Selain gagal bayar dalam bentuk investasi pada IKNB, gagal bayar utang juga mulai dialami perusahaan-perusahaan Indonesia. Emiten peritel ponsel dan voucher PT Tiphone Mobile Indonesia bk (TELE) bersama dengan empat anak usahanya resmi berada dalam keadaan Penundaan Kewajiban Pembayaran Utang Sementara (PKPUS) setelah perusahaan mengalami gagal bayar atas utang baik utang obligasi maupun utang bank sindikasi.

Nilai total utang gagal bayar itu mencapai Rp 3,23 triliun untuk nilai pokok. Sementara itu nilai bunga untuk rupiah dari utang obligasi dan sindikasi mencapai Rp 72,16 miliar, ditambah dengan nilai bunga untuk mata uang dolar AS (US$ 1,68 juta) setara dengan Rp 23,56 miliar, maka nilai total bunga yakni Rp 95,72 miliar.

Artinya, jika pokok ditambah nilai bunga maka total mencapai Rp 3,33 triliun. Perseroan telah menyampaikan keterbukaan informasi sehubungan dengan utang gagal bayar pada 22 Juni 2020. Adapun alasan keterlambatan dikarenakan pembuatan surat jawaban tersebut membutuhkan diskusi dari beberapa pihak manajemen terkait.

Selain Tiphone, PT Modernland Realty Tbk (MDLN) juga menyampaikan penundaan pembayaran obligasi dengan nilai pokok Rp 150 miliar yang seharusnya jatuh tempo pada hari ini, Selasa, 7 Juli 2020.

Berdasarkan pengumuman PT Kustodian Sentral Efek Indonesia (KSEI), perseroan akan melaksanakan Rapat Umum Pemegang Obligasi (RUPO) yang salah satu agendanya membahas tanggal pelunasan. Obligasi Berkelanjutan I Modernland Realty Tahap I Tahun 2015 seri B. Obligasi itu memiliki tenor lima tahun dengan tingkat kupon 12,5 persen per tahun.

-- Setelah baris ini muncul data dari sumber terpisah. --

/-- Registers of the fan block. -/
def fanInfo (o : Nat) : Option RegInfo :=
  if o < 0x10 then w1cReg 0x4000 0x0FFF7FFF
  else if inR 0x100 o 0x260 && o % 0x20 == 0 then w1cReg 0x3F00 0xF73FFF
  else none

/-- Registers of the stream-engine block. -/
def seInfo (o : Nat) : Option RegInfo :=
  if o < 0x100 && o % 16 == 0 then w1cReg 0xF0000 0xFF03F7
  else if inR 0x200 o 0x27C && o % 0x20 == 0x0C then some { rw := 0xFFFFFFFF, fields := 0xFFFFFFFF }
  else if inR 0x200 o 0x27C && o % 0x20 == 0x1C then w1cReg 0x7 0xFFFFFF0F
  else none

/-- What Table 17.6 lets the host write at the aligned address `a`. -/
def regInfo (a : Nat) : Option RegInfo :=
  let o := a % 0x10000
  match a / 0x10000 with
  | 0x4000 => sysInfo o
  | 0x4001 =>
    match o with
    | 0x10 => w1cReg 0x7C 0x37F
    | 0x30 => w1cReg 0x7C 0x37F
    | 0x88 => w1cReg 0x18 0xFFFFFF3F
    | 0x8C => some { rw := 0x1, fields := 0x1 }
    | _ => none
  | 0x4002 => feInfo o
  | 0x4003 => if inR 0x10 o 0x48 && o % 8 == 0 then w1cReg 0xF 0xF else none
  | 0x4004 => drvInfo o
  | 0x4005 => fanInfo o
  | 0x4006 => if o < 0x20 then w1cReg 0xF0 0xFFFFFFF7 else none
  | 0x4007 => seInfo o
  | 0x4008 => if o == 0x24 then w1cReg 0xF 0xF else none
  | 0x400A => if o == 8 then w1cReg 0x1 0xFF01 else none
  | _ => none

/-- Flag `f` cleared where bit `i` of `m` is 1. -/
def Flag.w1c (f : Flag) (m i : Nat) : Flag := f.clearIf (bitOf m i)

/-- W1C writes to the system block. -/
def State.w1cSys (s : State) (o m : Nat) : State :=
  match o with
  | 0x010 => s.mSys fun x => { x with stbyWr := x.stbyWr.w1c m 2 }
  | 0x014 => s.mSys fun x => { x with overrun := x.overrun.w1c m 1 }
  | 0x018 => s.mSys fun x => { x with clkFault := x.clkFault.w1c m 2 }
  | 0x01C => s.mSys fun x => { x with avsLimit := x.avsLimit.w1c m 6 }
  | 0x05C => s.mPow fun x => { x with pdFault := x.pdFault.w1c m 7 }
  | 0x060 => s.mPow fun x => { x with vpUv := x.vpUv.w1c m 2, vpOv := x.vpOv.w1c m 3 }
  | 0x068 => s.mPow fun x => { x with wakeSrc := Vector.ofFn fun i : Fin 4 => (x.wakeSrc[i]).w1c m i.val }
  | 0x100 => s.mFrm fun x => { x with lost := x.lost.w1c m 8 }
  | 0x124 => s.mAuth fun x => { x with tagFail := x.tagFail.w1c m 0, stale := x.stale.w1c m 1, missing := x.missing.w1c m 2,
                                       zone := x.zone.w1c m 3, rate := x.rate.w1c m 4 }
  | 0x200 => s.mProg fun x => { x with holdEvt := x.holdEvt.w1c m 13 }
  | 0x204 => s.mConv fun x => { x with faultEvt := x.faultEvt.w1c m 4 }
  | 0x208 => s.mStitch fun x => { x with skip := x.skip.w1c m 16, refuse := x.refuse.w1c m 17, cancel := x.cancel.w1c m 18 }
  | 0x210 => s.mLich fun x => { x with entry := x.entry.w1c m 4, heatEnd := x.heatEnd.w1c m 5 }
  | 0x220 => s.mLog fun x => { x with ovr := x.ovr.w1c m 12, drop := x.drop.w1c m 13 }
  | 0x230 => s.mUpd fun x => { x with taint := x.taint.w1c m 16, vfail := x.vfail.w1c m 17 }
  | 0x240 => s.mHo fun x => { x with fallback := x.fallback.w1c m 16, abandon := x.abandon.w1c m 17 }
  | _ => s

/-- W1C writes to a ring port's LINK register. -/
def Port.w1c (p : Port) (m : Nat) : Port :=
  { p with lol := p.lol.w1c m 2, peerDown := p.peerDown.w1c m 3, long := p.long.w1c m 4, marginLow := p.marginLow.w1c m 5,
           wakeSeen := p.wakeSeen.w1c m 6 }

/-- W1C writes to the ring block. -/
def State.w1cRing (s : State) (o m : Nat) : State :=
  match o with
  | 0x10 => s.mRing fun r => { r with ca := r.ca.w1c m }
  | 0x30 => s.mRing fun r => { r with cb := r.cb.w1c m }
  | 0x88 => s.mClk fun c => { c with step := c.step.w1c m 3, markDiff := c.markDiff.w1c m 4 }
  | _ => s

/-- W1C writes to the front-end block. -/
def State.w1cFe (s : State) (o m : Nat) : State :=
  if inR 0x20 o 0x2C then
    s.mGrp ⟨o / 4 % 4, Nat.mod_lt _ (by decide)⟩ fun g => { g with scanSlip := g.scanSlip.w1c m 1, checkFail := g.checkFail.w1c m 2 }
  else if inR 0x40 o 0x5C then
    s.mFe fun x => { x with cj := vmod x.cj ⟨o / 4 % 8, Nat.mod_lt _ (by decide)⟩ fun c => { c with flt := c.flt.w1c m 17 } }
  else if inR 0x300 o 0x3FC then
    s.mCh ⟨o / 4 % 64, Nat.mod_lt _ (by decide)⟩ fun c => { c with ovr := c.ovr.w1c m 0, burn := c.burn.w1c m 1 }
  else s

/-- W1C writes to the driver block. -/
def State.w1cDrv (s : State) (o m : Nat) : State :=
  if o == 0xC then s.mDrv fun x => { x with overEvt := x.overEvt.w1c m 8 }
  else if inR 0x100 o 0x8C0 && o % 0x40 == 0 then
    s.mDrvCh ⟨(o - 0x100) / 0x40 % 32, Nat.mod_lt _ (by decide)⟩ fun d =>
      { d with pullinFail := d.pullinFail.w1c m 8, goalMiss := d.goalMiss.w1c m 9, fitReject := d.fitReject.w1c m 10,
               boostNr := d.boostNr.w1c m 11, holdTo := d.holdTo.w1c m 12, heatRel := d.heatRel.w1c m 13 }
  else s

/-- W1C writes to the fan block. -/
def State.w1cFan (s : State) (o m : Nat) : State :=
  if o < 0x10 then s.mFanGrp ⟨o / 4 % 4, Nat.mod_lt _ (by decide)⟩ fun g => { g with foEvt := g.foEvt.w1c m 14 }
  else if inR 0x100 o 0x260 && o % 0x20 == 0 then
    match idx? 12 ((o - 0x100) / 0x20) with
    | some n => s.mFanCh n fun f =>
        { f with stall := f.stall.w1c m 8, shootBlock := f.shootBlock.w1c m 9, overcurrent := f.overcurrent.w1c m 10,
                 short := f.short.w1c m 11, overtemp := f.overtemp.w1c m 12, srcFault := f.srcFault.w1c m 13 }
    | none => s
  else s

/-- W1C writes to the stream-engine block. -/
def State.w1cSe (s : State) (o m : Nat) : State :=
  if o < 0x100 && o % 16 == 0 then
    s.mSc ⟨o / 16 % 16, Nat.mod_lt _ (by decide)⟩ fun c =>
      { c with doneEvt := c.doneEvt.w1c m 16, err := c.err.w1c m 17, trigMiss := c.trigMiss.w1c m 18, skip := c.skip.w1c m 19 }
  else if inR 0x200 o 0x27C && o % 0x20 == 0x1C then
    s.mRb ⟨o / 0x20 % 4, Nat.mod_lt _ (by decide)⟩ fun r =>
      { r with hiEvt := r.hiEvt.w1c m 0, loEvt := r.loEvt.w1c m 1, ovf := r.ovf.w1c m 2 }
  else s

/-- The flags of the register at `a` that stand at the 1 bits of `m` are cleared (R675, R676). -/
def State.clearFlags (s : State) (a m : Nat) : State :=
  let o := a % 0x10000
  let b := a / 0x10000
  if b == 0x4000 then s.w1cSys o m
  else if b == 0x4001 then s.w1cRing o m
  else if b == 0x4002 then s.w1cFe o m
  else if b == 0x4003 then s.mPort ⟨(o - 0x10) / 8 % 8, Nat.mod_lt _ (by decide)⟩ fun p =>
      { p with evOpen := p.evOpen.w1c m 0, evShort := p.evShort.w1c m 1, evGuard := p.evGuard.w1c m 2, evRange := p.evRange.w1c m 3 }
  else if b == 0x4004 then s.w1cDrv o m
  else if b == 0x4005 then s.w1cFan o m
  else if b == 0x4006 then s.mLo ⟨o / 4 % 8, Nat.mod_lt _ (by decide)⟩ fun x =>
      { x with opn := x.opn.w1c m 4, short := x.short.w1c m 5, dev := x.dev.w1c m 6, faultLvl := x.faultLvl.w1c m 7 }
  else if b == 0x4007 then s.w1cSe o m
  else if b == 0x4008 then s.mTherm fun x => { x with evStepUp := x.evStepUp.w1c m 0, evShut := x.evShut.w1c m 1, evTs := x.evTs.w1c m 2, evAmb := x.evAmb.w1c m 3 }
  else if b == 0x400A then s.mInj fun x => { x with det := x.det.w1c m 0 }
  else s

/-! ### SE.RBn_RD (R719) -/

/-- The ring whose RD register stands at `a`. -/
def rdRing (a : Nat) : Option (Fin 4) :=
  if inR 0x4007020C a 0x4007026C && a % 0x20 == 0x0C then idx? 4 ((a - 0x4007020C) / 0x20) else none

/-- How far a write of `v` moves RD of ring `b`. -/
def State.rdMove (s : State) (b : Fin 4) (v : Nat) : Nat :=
  let size := (s.run.rb[b]).size
  (v + size - (s.se.rb[b]).rd) % size

/-- The status of a write of `v` to RD of ring `b`. -/
def State.rdCheck (s : State) (b : Fin 4) (v : Nat) : Status :=
  if (s.run.rb[b]).size ≤ v || (s.se.rb[b]).fill < s.rdMove b v then .badParam
  else if s.run.readsRing b then .badState
  else .ok

/-- RD of ring `b` moves to `v`, and FILL falls by the distance. -/
def State.rdWrite (s : State) (b : Fin 4) (v : Nat) : State :=
  let f := (s.se.rb[b]).fill - s.rdMove b v
  (s.mRb b fun r => { r with rd := v }).setFill b f

/-- A write of `v` to the register of Table 17.6 at `a`: its W1C and RW fields. -/
def State.regWrite (s : State) (a v : Nat) : State :=
  match rdRing a with
  | some b => s.rdWrite b v
  | none =>
    match a with
    | 0x40000064 => s.mPow fun p => { p with wakeCfg := v % 16 }
    | 0x4001008C => s.mClk fun c => { c with primary := v % 2 }
    | _ => s.clearFlags a v
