-- ==== Sys2Proof/Machine/Dispatch.lean ====
section
/-! DEFINITION. Which meaning each command has: one arm per row of the table. -/

namespace Sys2Proof.Machine
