/-- The parts of the state that command `i` may change. -/
def touches (i : Instr) : List Part :=
  match i with
  | .vsLogicPowerUp _ | .vsLogicRecoverInPowerDown _ | .fullReset _ | .mossShutdown _ | .wakeSymbolRx _ _ | .di00Wake _ _ | .svcWake _ =>
      [.clk, .sys, .pow, .ring, .frm, .auth, .run, .cfgs, .fe, .tab, .snap, .loop, .die, .drv, .fan, .prog, .conv, .stitch, .energy, .lich, .therm,
       .safe, .inj, .log, .cnt, .se, .upd, .ho, .dio, .mem]
  | .sporeSample _ _ =>
      [.clk, .pow, .log, .ho]
  | .smStart _ _ =>
      [.clk, .pow, .drv, .fan, .safe, .log]
  | .ringReady _ _ _ =>
      [.clk, .pow, .ring]
  | .ctrlRunning _ =>
      [.clk, .sys, .pow, .frm, .run, .cfgs, .fe, .snap, .loop, .die, .drv, .fan, .prog, .energy, .therm, .log, .ho]
  | .vsLogicPowerDown _ =>
      [.clk, .pow, .loop, .drv, .fan, .safe, .log, .cnt]
  | .vsPowerUndervoltage _ | .vsPowerOvervoltage _ =>
      [.clk, .pow, .loop, .drv, .fan, .prog, .safe, .inj, .log, .cnt]
  | .vsPowerRestored _ | .domainOnReached _ _ =>
      [.clk, .pow, .loop, .drv, .fan, .log]
  | .pdOnTimeout _ _ =>
      [.clk, .pow, .loop, .drv, .fan, .inj, .log, .ho]
  | .domainOffAfterRelease _ _ =>
      [.clk, .pow, .fe, .drv]
  | .clkFault _ =>
      [.clk, .sys, .drv, .safe, .log, .cnt]
  | .avsAdjust _ _ =>
      [.clk, .sys, .inj, .log]
  | .controlTick _ | .frameReceive _ _ _ _ _ =>
      [.clk, .sys, .pow, .ring, .frm, .auth, .run, .cfgs, .fe, .tab, .snap, .loop, .die, .drv, .fan, .prog, .conv, .stitch, .energy, .lich, .therm,
       .safe, .inj, .log, .cnt, .se, .upd, .ho, .mem, .free]
  | .tickCommit _ | .stbyWriteDropped _ | .markHoldover _ =>
      [.clk, .sys]
  | .coreWatchdogFail _ | .offStateSample _ _ _ _ | .drvShortSupDetect _ _ _ | .drvShortLoadDetect _ _ _ | .drvShortGndDetect _ _ _
  | .hpTestPulse _ _ _ | .airOkDisagree _ _ | .hpBEnableStatic _ | .scrcRecheck _ _ =>
      [.clk, .loop, .drv, .prog, .safe, .inj, .log, .cnt]
  | .processTick =>
      [.clk, .sys, .fe, .loop, .drv, .fan, .prog, .energy, .safe, .log, .free]
  | .snapshotPublish =>
      [.clk, .frm, .fe, .tab, .snap, .prog, .log, .se, .upd, .ho, .mem, .free]
  | .markReceive _ _ _ _ =>
      [.clk, .sys, .ring, .fe, .tab, .snap, .loop, .die, .drv, .fan, .prog, .stitch, .inj, .log, .se]
  | .markSourceTimeout _ =>
      [.clk, .sys, .fe, .tab, .snap, .loop, .die, .drv, .fan, .prog, .stitch, .inj, .log, .se]
  | .ctSaturate _ | .ctLoRead _ =>
      [.clk]
  | .replySend _ _ =>
      [.clk, .sys, .pow, .ring, .frm, .auth]
  | .keptFrameRelease _ _ | .linkIdSend _ _ | .linkIdReceive _ _ _ | .eqAdapt _ _ _ _ _ | .marginLowDetect _ _ | .rangeRequestSend _ _
  | .rangeReceive _ _ _ _ | .turnaroundExit _ _ | .rateSearchSwitch _ _ | .wakeSymbolSend _ _ =>
      [.clk, .ring]
  | .lossOfLock _ _ _ _ _ =>
      [.clk, .ring, .inj, .log]
  | .relock _ _ | .ringRateSwitch _ =>
      [.clk, .ring, .log]
  | .wakeSeen _ _ =>
      [.clk, .ring, .free]
  | .ringStatus _ =>
      [.clk, .frm, .auth]
  | .castOn _ _ _ =>
      [.clk, .ring, .frm, .auth]
  | .addrAssign _ _ _ _ | .addrPin _ _ | .ringRate _ _ _ | .wakeSend _ _ =>
      [.ring, .frm, .auth]
  | .bindOff _ _ =>
      [.pow, .ring, .frm, .auth]
  | .sweepResume _ _ | .sweep _ _ | .pollResult _ _ | .mossEnter _ | .identify _ | .statusRead _ | .reset _ _ | .cfgRead _ _ _ _ | .sessionClose _
  | .sessionStatus _ | .chStatus _ _ _ | .tableRead _ _ | .readResults _ _ _ _ | .readResultsFull _ _ _ _ | .loopStatus _ _ _
  | .probeReadSnapshot _ _ _ _ | .probeReadConfig _ _ _ | .probeReadCrop _ _ | .drvStatus _ _ _ | .drvEnergy _ _ _ | .fanStatus _ _ _
  | .progStatusSummary _ | .progStatusParcels _ _ _ | .stitchStatus _ _ _ | .safeStatus _ | .safeConfigRead _ _ | .logInfo _ | .countersRead _
  | .scStatus _ _ _ | .updateStatus _ | .imageInfo _ | .handoverStatus _ | .sporeEnter _ _ =>
      [.frm, .auth]
  | .needleTake _ _ _ =>
      [.frm, .auth, .fan, .lich, .safe, .inj, .log]
  | .needleGiveRelease _ | .needleGiveLichen _ =>
      [.frm, .auth, .loop, .drv, .fan, .prog, .lich, .safe, .inj, .log, .cnt]
  | .resultExpire _ _ =>
      [.clk, .frm]
  | .hostTimeoutExpire =>
      [.frm, .loop, .drv, .fan, .prog, .lich, .safe, .inj, .log, .cnt]
  | .cfgWrite _ _ _ _ _ =>
      [.frm, .auth, .run, .fe, .loop, .die, .drv, .fan, .prog, .conv, .lich, .therm, .log, .se, .free]
  | .cfgSave _ _ =>
      [.frm, .auth, .cfgs]
  | .cfgSaveDone _ _ =>
      [.clk, .frm, .cfgs, .free]
  | .sessionOpen _ _ _ =>
      [.frm, .auth, .free]
  | .keyLoadPlain _ _ _ _ | .keyLoadWrapped _ _ _ _ | .keyLoadErase _ _ _ | .logRead _ _ _ =>
      [.frm, .auth, .log]
  | .pendingSessionExpire _ _ =>
      [.clk, .auth]
  | .scanStart _ _ | .ovdTrip _ _ _ | .ovdClear _ _ =>
      [.clk, .fe]
  | .checkSlotEnd _ _ _ _ =>
      [.clk, .fe, .loop, .drv, .prog, .safe, .inj, .log, .cnt]
  | .conversionEnd _ _ _ _ =>
      [.clk, .fe, .loop, .drv, .prog, .energy, .safe, .inj, .log, .cnt, .se]
  | .cjSampleEnd _ _ _ _ =>
      [.clk, .fe, .inj, .log]
  | .chConfig _ _ =>
      [.frm, .auth, .run, .fe]
  | .scanConfig _ _ _ _ =>
      [.frm, .auth, .run]
  | .tableWrite _ _ _ | .tableErase _ _ =>
      [.frm, .auth, .tab]
  | .loopConfig _ _ =>
      [.frm, .auth, .run, .loop]
  | .loopSetSet _ _ _ | .loopSetClose _ _ _ | .loopSetResume _ _ _ =>
      [.frm, .auth, .loop, .prog, .stitch]
  | .loopOpenDetect _ _ | .loopShortDetect _ _ | .loopDevDetect _ _ =>
      [.clk, .loop, .inj, .log]
  | .probeCycleStart _ =>
      [.clk, .die]
  | .probeMeasureEnd _ _ _ _ _ _ _ _ =>
      [.clk, .frm, .die, .inj, .log, .free]
  | .probeConfigPort _ _ _ _ _ _ | .probeConfigCrop _ _ _ | .probeConfigCropErase _ _ | .probeConfigCycle _ _ _ | .probeCalAir _ _
  | .probeCalSample _ _ _ _ _ | .probeCalApply _ _ | .probeCalReset _ _ | .probeCalDiscard _ _ =>
      [.frm, .auth, .die]
  | .drvCmdOn _ _ _ _ | .drvCmdPulse _ _ _ _ | .drvCmdRelease _ _ _ _ | .drvCmdSetI _ _ _ _ | .drvCmdLatchA _ _ _ _ | .drvCmdLatchB _ _ _ _
  | .drvCmdReleaseMask _ _ _ _ =>
      [.frm, .auth, .drv, .prog, .stitch, .inj, .log]
  | .drvProfile _ _ | .drvPair _ _ | .drvUnpair _ _ | .drvBudget _ _ | .drvDiagConfig _ _ _ _ _ _ _ =>
      [.frm, .auth, .run, .drv]
  | .risePeakReached _ _ _ _ | .dwellEnd _ _ _ _ | .drvOvertemp _ _ _ | .legConflictDetect _ _ =>
      [.clk, .drv, .inj, .log]
  | .tBoostMaxExpire _ _ _ _ _ _ | .decayEnd _ _ | .pulseEnd _ _ | .tHoldMaxExpire _ _ | .pairReverseRise _ _ | .reservoirCharged _ _ _
  | .boostOrderReview _ | .drvOpenDetect _ _ _ _ _ | .boostWaitReady _ _ _ | .tBoostWaitExpire _ _ | .drvOvertempRecover _ _ _
  | .drvRetryRestore _ _ | .directDriveEnd _ _ _ =>
      [.clk, .drv]
  | .releaseEnd _ _ _ =>
      [.clk, .drv, .energy, .inj, .log]
  | .drvRetryTimer _ _ =>
      [.clk, .drv, .log]
  | .drvDiagDirect _ _ _ _ =>
      [.frm, .auth, .drv, .free]
  | .drvFaultClear _ _ _ =>
      [.frm, .auth, .drv]
  | .fanTargetForm _ | .fanRetryTimer _ _ =>
      [.clk, .fan, .log]
  | .fanSpinUpEnd _ _ | .fanStallDetect _ _ | .fanElectricalFault _ _ _ | .shootBlockDetect _ _ =>
      [.clk, .fan, .inj, .log]
  | .fanRetryRestore _ _ | .fanOvertempRecover _ _ _ | .fanFailoverExit _ _ | .airOkUpdate _ | .tachEdge _ _ =>
      [.clk, .fan]
  | .fanCmdSet _ _ _ _ | .fanCmdFailover _ _ _ _ | .fanCmdResume _ _ _ _ | .fanTable _ _ _ | .fanRetry _ _ _ =>
      [.frm, .auth, .fan]
  | .fanConfig _ _ =>
      [.frm, .auth, .run, .fan, .log]
  | .fanGroup _ _ _ _ _ _ _ =>
      [.frm, .auth, .run, .fan]
  | .progLoad _ _ _ _ =>
      [.frm, .auth, .prog, .log]
  | .progStartStart _ | .progStartResume _ | .progStopOrderly _ | .progStopHold _ | .progStopAbort _ | .progSet _ _ _ =>
      [.frm, .auth, .prog]
  | .dischargeStroke _ =>
      [.clk, .drv, .prog, .inj, .log]
  | .parcelStore _ =>
      [.clk, .prog]
  | .aerationDecision _ =>
      [.clk, .fan, .prog]
  | .convCmdStart _ _ | .convCmdStopUpstream _ _ | .convCmdStopNow _ _ | .convCmdReset _ _ =>
      [.frm, .auth, .drv, .conv, .inj, .log]
  | .convConfigStage _ _ | .convConfigLine _ _ =>
      [.frm, .auth, .run, .conv]
  | .stageStartDelay _ _ =>
      [.clk, .drv, .conv, .inj, .log]
  | .stageClearDelay _ _ | .stageProveTimeout _ _ =>
      [.clk, .drv, .conv]
  | .diFilterChange _ _ _ _ =>
      [.clk, .conv, .dio]
  | .stitchWrite _ _ _ _ | .stitchClear _ _ _ =>
      [.frm, .auth, .stitch]
  | .stitchExecute _ =>
      [.clk, .loop, .drv, .fan, .prog, .stitch, .inj, .log]
  | .energyRead _ | .energyReadRestart _ =>
      [.frm, .auth, .energy, .free]
  | .lichenConfig _ _ =>
      [.frm, .auth, .lich]
  | .lichenHeatExpire _ =>
      [.clk, .loop, .drv, .prog, .lich, .safe, .log, .cnt]
  | .thermSample _ _ | .thermalShutdown _ =>
      [.clk, .loop, .drv, .fan, .prog, .therm, .safe, .inj, .log, .cnt]
  | .ts7PeriodTimer _ | .ts7Stale _ =>
      [.clk, .therm]
  | .ts7SampleEnd _ _ =>
      [.clk, .therm, .inj, .log]
  | .shutdownExit _ =>
      [.clk, .loop, .drv, .fan, .therm, .log]
  | .thermRead _ _ | .thermReadSample _ _ =>
      [.frm, .auth, .therm]
  | .thermConfig _ _ _ _ =>
      [.frm, .auth, .run, .therm]
  | .smCycle _ _ _ _ | .testOutputPulse _ _ _ _ | .siDiscrepancy _ _ =>
      [.clk, .frm, .loop, .drv, .fan, .prog, .safe, .inj, .log, .cnt]
  | .hpOpenDetect _ _ _ _ | .safeConfigExpire _ | .ptAgeDay _ =>
      [.clk, .safe]
  | .airflowLoss _ | .flameProveTimeout _ =>
      [.clk, .loop, .drv, .prog, .safe, .log, .cnt]
  | .flameOffTimeout _ =>
      [.clk, .safe, .log]
  | .smLockstepMismatch _ | .smEccError _ | .smWatchdogMiss _ _ =>
      [.clk, .loop, .drv, .prog, .safe, .inj, .log, .cnt, .ho]
  | .permitRequest _ | .safeConfigWrite _ _ | .proofTestPermit _ | .proofTestRelease _ | .proofTestReport _ =>
      [.frm, .auth, .safe]
  | .permitDrop _ =>
      [.frm, .auth, .loop, .drv, .prog, .stitch, .safe, .log, .cnt]
  | .safeConfigConfirm _ _ | .safeReset _ _ =>
      [.frm, .auth, .drv, .fan, .safe, .log]
  | .proofTestDone _ _ _ _ =>
      [.clk, .frm, .safe, .log]
  | .testOpen _ _ _ | .inject _ _ _ _ _ | .injectClear _ _ | .testClose _ =>
      [.frm, .auth, .inj, .log]
  | .injectExpire _ _ | .testTimeout _ =>
      [.clk, .inj, .log]
  | .flagClear _ _ _ | .registerWrite _ _ _ _ =>
      [.clk, .sys, .pow, .ring, .frm, .auth, .fe, .loop, .die, .drv, .fan, .prog, .conv, .stitch, .lich, .therm, .inj, .log, .se, .upd, .ho]
  | .logEntryWrite _ _ =>
      [.clk, .log, .se]
  | .memRead _ _ _ =>
      [.clk, .frm, .auth, .snap, .free]
  | .memWrite _ _ _ =>
      [.clk, .sys, .pow, .ring, .frm, .auth, .fe, .loop, .die, .drv, .fan, .prog, .conv, .stitch, .lich, .therm, .inj, .log, .se, .upd, .ho, .mem]
  | .rbRdWrite _ _ _ | .streamTimerFire _ _ | .burstRetry _ _ =>
      [.clk, .se]
  | .scConfigDescriptor _ _ _ | .scConfigTimer _ _ _ _ | .scConfigRing _ _ _ _ _ _ | .scConfigChannel _ _ _ =>
      [.frm, .auth, .run, .se, .free]
  | .scStartArm _ _ | .scStartRunNow _ _ | .scStartResume _ _ | .scStartRestart _ _ =>
      [.frm, .auth, .se]
  | .scStopChainEnd _ _ | .scStopBurstEnd _ _ =>
      [.clk, .frm, .auth, .se, .mem, .free]
  | .descriptorDone _ _ | .burstBusError _ _ _ _ | .snapDeadline _ _ =>
      [.clk, .se, .mem, .free]
  | .updateBegin _ _ | .updateAbort _ _ =>
      [.frm, .auth, .log, .upd]
  | .updateBeginChecked _ =>
      [.clk, .sys, .frm, .log, .upd, .mem]
  | .flashEraseDone _ _ | .verifyDone _ =>
      [.clk, .frm, .log, .upd]
  | .updateBlock _ _ =>
      [.frm, .auth, .log, .se, .upd]
  | .programComplete _ _ _ =>
      [.clk, .frm, .log, .upd, .mem]
  | .updateVerify _ _ =>
      [.frm, .auth, .upd]
  | .updateCommit _ _ =>
      [.pow, .ring, .frm, .auth, .inj, .log, .upd, .ho]
  | .handoverBootDone _ _ _ | .handoverBootTimeout _ | .catchupTimeout _ =>
      [.clk, .sys, .frm, .log, .upd, .ho]
  | .selfCheckReport _ _ | .portLockTimeout _ | .sramEccError _ =>
      [.clk, .ho]
  | .trialWindowEnd _ =>
      [.clk, .frm, .log, .upd, .ho]
  | .smRestartDone _ _ =>
      [.clk, .pow, .frm, .drv, .fan, .safe, .log, .upd, .ho]
  | .portReload _ =>
      [.clk, .ring, .frm, .log, .upd, .ho]
  | .estopPathOpen _ =>
      [.clk, .drv, .fan, .log, .ho]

Tak hanya FitchRating, Moody's Investor Service memangkas rating atau peringkat emiten properti Modernland dari sebelumnya Caa1 menjadi Ca dengan prospek ke depan tetaplah negatif.

Vice President and Senior Credit Officer Moody's, Jacinta Poh mengatakan, penurunan peringkat ini mengindikasikan adanya kemungkinan risiko gagal bayar Moderland dalam waktu dekat ini yang disebabkan oleh penurunan arus kas perusahaan dan terganggunya likuiditas karena pandemi Covid-19 yang menyebabkan terganggunya penjualan properti perseroan.

Kas dan setara kas perseroan mengalami penurunan menjadi Rp 180 miliar pada 31 Maret 2020 dari posisi akhir Desember 2019 sebesar Rp 554 miliar.

Tak hanya MDLN, salah satu emiten properti dan perhotelan, PT Kota Satu Properti Tbk (SATU), baru saja menyelesaikan sidang Penundaan Kewajiban Pembayaran Utang Sementara (PKPUS) pada 3 Juli lalu. Beruntung, SATU berhasil berdamai dengan 7 dari 8 krediturnya dan diberikan kelonggaran berupa penundaan kewajiban pembayaran selama 32 hari.

Selain itu, beberapa waktu lalu Moody's menurunkan Corporate Family Rating (CFR) serta rating obligasi 3 perusahaan Badan Usaha Milik Negara (BUMN) dan anak usahanya.
Ketiga perusahaan BUMN tersebut adalah PT Wijaya Karya Tbk (WIKA), PT Jasa Marga Tbk (JSMR), PT Pelabuhan Indonesia II (Pelindo II).

Moody's menurunkan rating WIKA dari Ba3 menjadi Ba2 dan menurunkan pandangan kedepan perusahaan ini dari stabil menjadi negatif.

Menurut Moody's penurunan rating ini dikarenakan sektor usaha WIKA sudah terdampak sangat parah oleh pandemi virus corona dan menurut Moody's dengan terganggunya rantai pasokan dan terganggunya pekerjaan di bidang konstruksi walaupun tidak parah, ini akan menganggu penyelesaian proyek-proyek WIKA.

Moody's juga menurunkan rating Jasa Marga dari Baa2 menjadi Baa3 dan outlook perusahaan tetap negatif.

Penurunan rating ini menurut Moody's dikarenakan turunya ekspektasi dukungan dari pemerintah Indonesia terhadap BUMN ini karena pemerintah Indonesia nampaknya semakin selektif terhadap BUMN mana yang layak dibantu karena kondisi fiskal Indonesia yang sedang kurang baik.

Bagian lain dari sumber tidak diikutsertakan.